Hope for the release of the Stolt Strength's all-Filipino crew seems, right now, to rest entirely with the ship's owners.
"It is normally the ship owners who negotiate with the pirates because the ship is very important to them, very expensive, the cargo's very expensive," said Nelson Ramirez, president of United Filipino Seafarers.
In most cases of Somali piracy, ransom money has won the release of hijacked ships and captive crews. Last year, Somali pirates made around $150 million, according to a report by the British Broadcasting Corp.
Some families of the Stolt crew are getting frustrated over ship's owners' handling of the situation.
The pirates holding the Stolt and the ship's owners have yet to reach an agreement, according to Custodio. "We don't control the time, the pirates do," he said in defense of the lengthy negotiations.

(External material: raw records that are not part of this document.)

-- ==== Sys2Proof/Laws/Bus.lean ====
section
/-! SUPPORT. What one bus transaction, and a list of one-byte writes, can do. -/

namespace Sys2Proof.Machine

open Sys2Proof.Config (Answer Request RegWrite Transaction)

/-! ### One transaction -/

/-- A transaction adds itself to the log. -/
@[simp] theorem Bus.after_log (b : Bus) (q : Request) : (b.after q).log = ⟨q, b.answer q⟩ :: b.log := by
  unfold Bus.after
  split <;> rfl

@[simp] theorem Bus.after_present (b : Bus) (q : Request) : (b.after q).present = b.present := by
  unfold Bus.after
  split <;> rfl

@[simp] theorem Bus.after_fault (b : Bus) (q : Request) : (b.after q).fault = b.fault := by
  unfold Bus.after
  split <;> rfl

/-- A transaction leaves a Simulated bus a Simulated bus. -/
theorem Bus.after_simulated {b : Bus} (h : b.kind = .simulated) (q : Request) : (b.after q).kind = .simulated := by
  unfold Bus.after
  rw [h]

/-- MAP after a transaction: a Simulated bus stores an acknowledged write; nothing else changes MAP (R71, R72). -/
theorem Bus.after_map (b : Bus) (q : Request) :
    (b.after q).map = if b.kind = .simulated then b.simStore q else b.map := by
  unfold Bus.after
  cases h : b.kind with
  | simulated => simp
  | real as => cases as <;> simp

theorem Bus.answer_simulated {b : Bus} (h : b.kind = .simulated) (q : Request) : b.answer q = b.simAnswer q := by
  unfold Bus.answer
  rw [h]

/-- A present device of a Simulated bus without FAULT acknowledges a write (R71). -/
theorem Bus.simAnswer_write {b : Bus} {a : DevAddr} (hp : a ∈ b.present) (hf : b.fault = false) (r : RegOffset)
    (bs : List Byte) : b.simAnswer (.write a r bs) = .ack [] := by
  simp [Bus.simAnswer, Request.addr, hp, hf]

/-- A present device of a Simulated bus without FAULT answers a read with the bytes of MAP (R72). -/
theorem Bus.simAnswer_read {b : Bus} {a : DevAddr} (hp : a ∈ b.present) (hf : b.fault = false) (r : RegOffset) (n : Nat) :
    b.simAnswer (.read a r n) = .ack (b.map.readBlock a r n) := by
  simp [Bus.simAnswer, Request.addr, hp, hf]

/-- While FAULT is true, or where the device is not present, the Simulated bus answers NAK (R71, R72, R74). -/
theorem Bus.simAnswer_nak {b : Bus} {q : Request} (h : b.fault = true ∨ Request.addr q ∉ b.present) :
    b.simAnswer q = .nak := by
  unfold Bus.simAnswer
  rw [if_pos]
  rcases h with h | h <;> simp [h]

/-- A transaction keeps MAP canonical. -/
theorem Bus.wf_after {b : Bus} (h : b.map.wf) (q : Request) : (b.after q).map.wf := by
  rw [Bus.after_map]
  split
  · unfold Bus.simStore
    split
    · exact Memory.wf_writeBlock h _ _ _ _
    · exact h
    · exact h
  · exact h

/-- The Simulated bus never gives a short read (R75). -/
theorem Bus.read_length_simulated {b : Bus} (h : b.kind = .simulated) {a : DevAddr} {r : RegOffset} {n : Nat} {bs : List Byte}
    (ha : b.answer (.read a r n) = .ack bs) : bs.length = n := by
  rw [Bus.answer_simulated h] at ha
  unfold Bus.simAnswer at ha
  split at ha
  · simp at ha
  · simp at ha; simp [← ha]

/-! ### MemWrite and MemRead -/

/-- All that a write transaction does: it changes the bus alone. -/
theorem memWrite_eq (s : State) (a : DevAddr) (r : RegOffset) (bs : List Byte) :
    memWrite s a r bs = (s.bus.answer (.write a r bs) != .nak, s.setBus (s.bus.after (.write a r bs))) := rfl

/-- All that a read transaction does: it changes the bus alone. -/
theorem memRead_eq (s : State) (a : DevAddr) (r : RegOffset) (n : Nat) :
    memRead s a r n = (acceptRead n (s.bus.answer (.read a r n)), s.setBus (s.bus.after (.read a r n))) := rfl

/-- A read is accepted with exactly the bytes of an acknowledged answer of the length asked for (R64). -/
theorem acceptRead_bytes {n : Nat} {ans : Answer} {bs : List Byte} :
    acceptRead n ans = .bytes bs ↔ ans = .ack bs ∧ bs.length = n := by
  cases ans with
  | nak => simp [acceptRead]
  | ack cs =>
    simp only [acceptRead]
    split <;> simp <;> (try intro h; subst h) <;> assumption

/-- An accepted read has the length asked for (R64). -/
theorem acceptRead_length {n : Nat} {ans : Answer} {bs : List Byte} (h : acceptRead n ans = .bytes bs) : bs.length = n :=
  (acceptRead_bytes.1 h).2

/-! ### One-byte writes in list order -/

/-- All that a list of one-byte writes does to the state: it changes the bus alone, by at most one transaction for each. -/
theorem writeEach_spec (a : DevAddr) (l : List RegWrite) (s : State) :
    (writeEach a l s).2 = s.setBus (writeEach a l s).2.bus ∧
      (writeEach a l s).2.bus.log.length ≤ s.bus.log.length + l.length ∧
      ((writeEach a l s).1 = true → (writeEach a l s).2.bus.log.length = s.bus.log.length + l.length) := by
  induction l generalizing s with
  | nil => exact ⟨rfl, by simp [writeEach], by simp [writeEach]⟩
  | cons w l ih =>
    obtain ⟨r, v⟩ := w
    simp only [writeEach]
    split
    · obtain ⟨h1, h2, h3⟩ := ih (memWrite s a r [v]).2
      refine ⟨?_, ?_, ?_⟩
      · rw [h1]; simp [memWrite_eq, State.setBus]
      · simp [memWrite_eq] at h2 ⊢; omega
      · intro h
        have := h3 h
        simp [memWrite_eq] at this ⊢; omega
    · refine ⟨rfl, ?_, ?_⟩
      · simp [memWrite_eq]
      · intro h; simp at h

/-- A list of one-byte writes keeps MAP canonical. -/
theorem writeEach_wf (a : DevAddr) (l : List RegWrite) (s : State) (h : s.bus.map.wf) :
    (writeEach a l s).2.bus.map.wf := by
  induction l generalizing s with
  | nil => exact h
  | cons w l ih =>
    obtain ⟨r, v⟩ := w
    have hw : (memWrite s a r [v]).2.bus.map.wf := Bus.wf_after h _
    simp only [writeEach]
    split
    · exact ih _ hw
    · exact hw

end Sys2Proof.Machine
end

Following pirate attacks on the Maersk Alabama and another U.S. cargo ship, the Liberty Sun, President Obama vowed to step up the fight against the pirates.
The Philippine government, meanwhile, is powerless to do anything, said Ramirez, president of the seafarers union. The government has considered banning Filipino seafarers entering the waters off Somalia's coast, but the Department of Foreign Affairs said this would be extremely difficult.
Somali pirates are not backing down. Instead, they've vowed revenge for the deaths of the three bandits killed by U.S. Navy snipers during the rescue of Maersk Alabama Capt. Richard Phillips, raising concerns for the safety of the remaining hostages.
Despite the obvious dangers, hundreds of aspiring Filipino seafarers still flock to Manila's Luneta district, where shipping companies and manning agencies have set up application booths.
Ruel Tala, a father who has been sailing for five years, said he's passed the Gulf of Aden a few times, and he is willing to take the risk again.
"I don't know how I would react if pirates are able to seize the ship I'm in, but I'm prepared," said Tala. "I am willing to take the risk for my future and for my family."
Filipino seafarers can earn between $500 and $8,000 per month — amounts well above the average income in this country.
Families of the hostages still at sea are still receiving their monthly salaries, but to them, all that matters now is the opportunity to reunite with their loved ones.
"I just want him to be able to come back home," said Doris Deseo. "Even if he doesn't go abroad to work, we can survive."